Me pregunto si no volveremos a vernos, si de verdad no volveremos a hablarnos y, mientras tanto, la vida sigue y este otoño que es invierno en Madrid se llena de luces con una insolencia que en el fondo le agradezco, porque se puede estar triste y feliz a la vez, entender como un todo las mil y una acciones de cada uno de mis días; la tristeza y la felicidad conviven, y esta última se impone en un acto vil de resistencia al drama innecesario, a esa tendencia tan mía de darle a lo anecdótico demasiada importancia, y acompaña a todos los que entran por la puerta de la librería y componen mi mundo.
No importa la realidad en sí misma, sino el reto que supone convertirla en literatura, «trasplantar» al papel, como quien construye una maqueta a escala, esta ausencia absoluta de pausa, la vida que sigue, sin parar: las estrellas de Ale, las palmeras de chocolate de Cris, las idas y venidas de Montaña, que por fin se decide a leer El adversario; la invitación al concierto de Concha, la llegada inminente de Raquel, el accidentado nacimiento de Pablo, la velada en el estudio de Luis, la llamada de María y la visita de Ester, que, fiel a su esencia incansable, viaja desde Valencia a Madrid para no faltar a la mani del clima; el sábado por la mañana con Zuri y Hasier hablándome de Pop; la conversación con Michi sobre la conveniencia de poner la fecha de nacimiento en las solapas de las novelas que incluyen la biografía del autor… y los trayectos por el centro iluminado de Madrid, sola o acompañada, casi siempre de noche y sorteando la deriva de la multitud.

La velada en el estudio. © Luis Gaspar
Escucho a Natalia Lafourcade, a Mon Laferte, a María Rodés; leo del tirón La huella del mal, de Manuel Ríos San Martín; e inicio la reconstrucción acercándome de nuevo a quien sí sé querer, con la paciencia del que ve derrumbarse ante sus ojos una civilización y, único superviviente de la catástrofe, decide levantarla de nuevo para, cuando llegue el momento de volver a caer en la trampa, no incurrir en los errores que la llevaron a la extinción.

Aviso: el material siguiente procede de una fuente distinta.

-- ==== Sys2Proof/Word.lean ====
section
/-! DEFINITION. The widths of the SLTC's values (spec/00_scope.md R9): u8, u32 and u64 are bit vectors whose
arithmetic wraps; `Hash8` is the eight-word SHA-256 chaining value (spec/10_state.md R34). -/

namespace Sys2Proof

/-- u8. -/
abbrev Byte := BitVec 8
/-- u32: a command word, an ARG register, one 32-bit bus value. -/
abbrev Word := BitVec 32
/-- u64 (and s64, as its two's-complement bits): timestamps, RES, CLK.PREV, CLK.OFF. -/
abbrev DWord := BitVec 64

/-- Eight u32 words: SHA.H[0..7] of R34, and the working variables a..h of spec/41_sha256.md R149. -/
structure Hash8 where
  h0 : Word
  h1 : Word
  h2 : Word
  h3 : Word
  h4 : Word
  h5 : Word
  h6 : Word
  h7 : Word
deriving DecidableEq, Repr

end Sys2Proof
end

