-- ==== Sys2Proof/Machine/Operands.lean ====
section
/-! DEFINITION. Every operand form of spec/30_encoding.md R92 and R94, and the range check of R95. Operands are read from the
issuing port's own ARG registers, whole. -/

namespace Sys2Proof.Machine

/-- ARG[p][k] of the port whose command runs (R92). -/
def State.arg (s : State) (k : Fin 4) : Word := (s.regs s.port).arg k

/-- An offset or length operand: the whole u32, zero-extended to a natural number (R92). -/
def State.argNat (s : State) (k : Fin 4) : Nat := (s.arg k).toNat

/-- The 64-bit timestamp operand {ARG[p][1], ARG[p][0]} (R92). -/
def State.argTime (s : State) : DWord := (s.arg 1 ++ s.arg 0 : BitVec 64)

/-- `Range(off, len)`: off + len ≤ BUF_SIZE over the naturals (R95). -/
def State.rangeOk (s : State) (off len : Nat) : Bool := decide (off + len ≤ s.cfg.bufSize)

end Sys2Proof.Machine
end

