-- ==== Sys2Proof/Machine/Dcf77.lean ====
section
/-! DEFINITION. The DCF77 unit (spec/45_dcf77.md): edge classification, frame accumulation, frame analysis, liveness, and
the command DCF_SAMPLE. -/

namespace Sys2Proof.Machine

/-! ### The frame's fields -/

/-- Bit i of a frame (spec/00_scope.md R8). -/
def frameBit (b : BitVec 60) (i : Nat) : Bool := b.getLsbD i

/-- Even parity over b[i..j], both ends included (R241). -/
def evenParity (b : BitVec 60) (i j : Nat) : Bool :=
  !((List.range (j + 1 - i)).foldl (fun acc k => acc ^^ frameBit b (i + k)) false)

/-- The n frame bits from i on as a binary digit, least significant first (R243). -/
def frameDigit (b : BitVec 60) (i n : Nat) : Nat := (b.extractLsb' i n).toNat

/-- minute = mo1 + 10 mo10 (R243). -/
def frameMinute (b : BitVec 60) : Nat := frameDigit b 21 4 + 10 * frameDigit b 25 3
/-- hour = h1 + 10 h10 (R243). -/
def frameHour (b : BitVec 60) : Nat := frameDigit b 29 4 + 10 * frameDigit b 33 2
/-- day = d1 + 10 d10 (R243). -/
def frameDay (b : BitVec 60) : Nat := frameDigit b 36 4 + 10 * frameDigit b 40 2
/-- The day of week w (R243). -/
def frameDow (b : BitVec 60) : Nat := frameDigit b 42 3
/-- month = m1 + 10 m10 (R243). -/
def frameMonth (b : BitVec 60) : Nat := frameDigit b 45 4 + 10 * frameDigit b 49 1
/-- yy = y1 + 10 y10 (R243). -/
def frameYear (b : BitVec 60) : Nat := frameDigit b 50 4 + 10 * frameDigit b 54 4
/-- u = 2 b[17] + b[18], hours (R245). -/
def frameUtc (b : BitVec 60) : Nat := 2 * (frameBit b 17).toNat + (frameBit b 18).toNat

/-! ### The range checks of R244 and R245 -/

def minuteOk (b : BitVec 60) : Bool := decide (frameDigit b 21 4 ≤ 9) && decide (frameMinute b ≤ 59)
def hourOk (b : BitVec 60) : Bool := decide (frameDigit b 29 4 ≤ 9) && decide (frameHour b ≤ 23)
def dayOk (b : BitVec 60) : Bool :=
  decide (frameDigit b 36 4 ≤ 9) && frameDay b != 0 && decide (frameDay b ≤ 31)
def dowOk (b : BitVec 60) : Bool := frameDow b != 0
def monthOk (b : BitVec 60) : Bool :=
  decide (frameDigit b 45 4 ≤ 9) && frameMonth b != 0 && decide (frameMonth b ≤ 12)
def yearOk (b : BitVec 60) : Bool := decide (frameDigit b 50 4 ≤ 9) && decide (frameDigit b 54 4 ≤ 9)

/-- R245: under `strict`, u is 1 or 2. -/
def utcOk (p : Params) (b : BitVec 60) : Bool :=
  match p.utcCheck with
  | .strict => frameUtc b == 1 || frameUtc b == 2
  | .none => true

/-! ### Resolution and analysis -/

/-- The century candidates BASE_YEAR + 100 i + yy in order (R247). -/
def centuryYears (p : Params) (yy : Nat) : List Nat :=
  (List.range centuryCandidates).map fun i => p.baseYear + 100 * i + yy

/-- R247: the first candidate whose day of week is the one sent. -/
def resolveYear (p : Params) (b : BitVec 60) : Option Nat :=
  (centuryYears p (frameYear b)).find? fun c => dayOfWeek c (frameMonth b) (frameDay b) == frameDow b

/-- ts of a frame resolved to year y, over the naturals (R248). -/
def frameTimestamp (y : Nat) (b : BitVec 60) : Nat :=
  timestamp y (frameMonth b) (frameDay b) + frameHour b * 3600 + frameMinute b * 60 - frameUtc b * 3600

/-- The fifteen checks of R240 in their order, on n = DCF.COUNT and b = DCF.BITS: the code of the first that fails, or
the timestamp of a frame that passes them all. -/
def analyzeFrame (p : Params) (n : Nat) (b : BitVec 60) : Except DcfResult Nat :=
  if n ≠ 59 ∧ n ≠ 60 then .error .badCount
  else if n = 60 ∧ frameBit b 59 = true then .error .leapBit
  else if frameBit b 0 = true then .error .startMarker
  else if frameBit b 20 = false then .error .timeMarker
  else if evenParity b 21 28 = false then .error .parityMin
  else if evenParity b 29 35 = false then .error .parityHour
  else if evenParity b 36 58 = false then .error .parityDate
  else if minuteOk b = false then .error .bcdMin
  else if hourOk b = false then .error .bcdHour
  else if dayOk b = false then .error .bcdDay
  else if dowOk b = false then .error .bcdDow
  else if monthOk b = false then .error .bcdMonth
  else if yearOk b = false then .error .bcdYear
  else if utcOk p b = false then .error .utcOffset
  else match resolveYear p b with
    | none => .error .century
    | some y => .ok (frameTimestamp y b)

/-- `DCF.RESULT <- r`. -/
def State.setDcfResult (s : State) (r : DcfResult) : State := { s with dcf := { s.dcf with result := r } }

/-- Success (R250): RESULT OK, SetWallClock(t, ts), LAST_TS, LAST_OK_T, SYNCED, SYNC_ERR. -/
def State.acceptFrame (s : State) (t ts : DWord) : State :=
  let s1 := s.setWallClock t ts
  { s1 with dcf := { s1.dcf with result := .ok, lastTs := ts, lastOkT := t, synced := true, syncErr := false } }

/-- Analyze(t) (R240, R250, R251). -/
def State.analyze (s : State) (t : DWord) : State :=
  match analyzeFrame s.cfg.toParams s.dcf.count.toNat s.dcf.bits with
  | .error r => s.setDcfResult r
  | .ok ts => s.acceptFrame t (BitVec.ofNat 64 ts)

/-! ### Edges -/

/-- InWin(d, lo, hi), both ends included, unsigned (R237). -/
def inWin (d : DWord) (lo hi : Nat) : Bool := decide (lo ≤ d.toNat) && decide (d.toNat ≤ hi)

/-- `DCF.EVENT <- e`. -/
def State.setDcfEvent (s : State) (e : DcfEvent) : State := { s with dcf := { s.dcf with event := e } }

/-- `DCF.COUNT <- 0`: Discard() of R236, and the end of a minute (R234). DCF.BITS keeps its bits. -/
def State.discard (s : State) : State := { s with dcf := { s.dcf with count := 0 } }

/-- Rise(d, t) (R234). -/
def State.rise (s : State) (d t : DWord) : State :=
  if inWin d s.cfg.tGapLo s.cfg.tGapHi then s.setDcfEvent .gap
  else if inWin d s.cfg.tMinLo s.cfg.tMinHi then ((s.analyze t).discard).setDcfEvent .minute
  else s.discard.setDcfEvent .riseCorrupt

/-- b with bit n set to v. -/
def setFrameBit (b : BitVec 60) (n : Nat) (v : Bool) : BitVec 60 :=
  if v then b ||| (1#60 <<< n) else b &&& ~~~(1#60 <<< n)

/-- The last part of Fall(d) (R235), for a pulse that is bit v: OVERFLOW at FRAME_BITS bits, else append. -/
def State.appendBit (s : State) (v : Bool) : State :=
  if s.dcf.count.toNat = frameBits then s.discard.setDcfEvent .overflow
  else
    { s with dcf := { s.dcf with
        bits := setFrameBit s.dcf.bits s.dcf.count.toNat v
        count := s.dcf.count + 1
        event := if v then .bit1 else .bit0 } }

/-- Fall(d) (R235). -/
def State.fall (s : State) (d : DWord) : State :=
  if inWin d s.cfg.tBit0Lo s.cfg.tBit0Hi then s.appendBit false
  else if inWin d s.cfg.tBit1Lo s.cfg.tBit1Hi then s.appendBit true
  else s.discard.setDcfEvent .fallCorrupt

/-- DcfStep(lvl, t) (R233). -/
def State.dcfStep (s : State) (lvl : Bool) (t : DWord) : State :=
  if lvl = s.dcf.level then s.setDcfEvent .none
  else
    let d := t - s.dcf.lastT
    let s1 : State := { s with dcf := { s.dcf with level := lvl, lastT := t } }
    if lvl then s1.rise d t else s1.fall d

/-- Liveness(t) (R238). -/
def State.liveness (s : State) (t : DWord) : State :=
  if (t - s.dcf.lastOkT).toNat > s.cfg.livenessUs then { s with dcf := { s.dcf with syncErr := true } } else s

/-- A sample (lvl, t) handled: DcfStep, then Liveness (R232). -/
def State.dcfSampleAt (s : State) (lvl : Bool) (t : DWord) : State := (s.dcfStep lvl t).liveness t

/-- DCF_SAMPLE (R232): with TSRC = 1 the timestamp is NowRaw(), also put in RES; with TSRC = 0 it is {ARG1, ARG0}. -/
def execDcfSample (lvl tsrc : Bool) (s : State) : Result State :=
  if tsrc then
    .next (((s.nowRawState.setRes s.port s.nowRawResult).dcfSampleAt lvl s.nowRawResult).done 0x10 false)
  else
    .next ((s.dcfSampleAt lvl s.argTime).done 0x10 false)

end Sys2Proof.Machine
end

La tarde del martes, en el Auditorio nacional, mientras el violonchelista Mischa Maisky interpreta la Suite número 1 de Bach, no sé por qué, me acuerdo de una película francesa que vi hace años, en la que se mezclan la mafia, el amor y la música: De latir, mi corazón se ha parado.
Esa misma noche vuelvo a verla.
Y pienso en mi propio corazón, que también se ha detenido.
Pienso en mi vida llena de nombres flotando en el aire con la levedad de una partícula diminuta, de una burbuja que, a pesar de todo, en su interior solo alberga silencio.
Un universo simultáneamente mínimo e infinito, de equilibrio imposible, que se repliega en la buhardilla y amenaza derribo.
Un accidente, como diría Montejo.
Pero, entonces, ¿por qué permanece el brillo? ¿Dónde está la oscuridad que cubre el cielo de los que se quedan?
Será que la amante era yo.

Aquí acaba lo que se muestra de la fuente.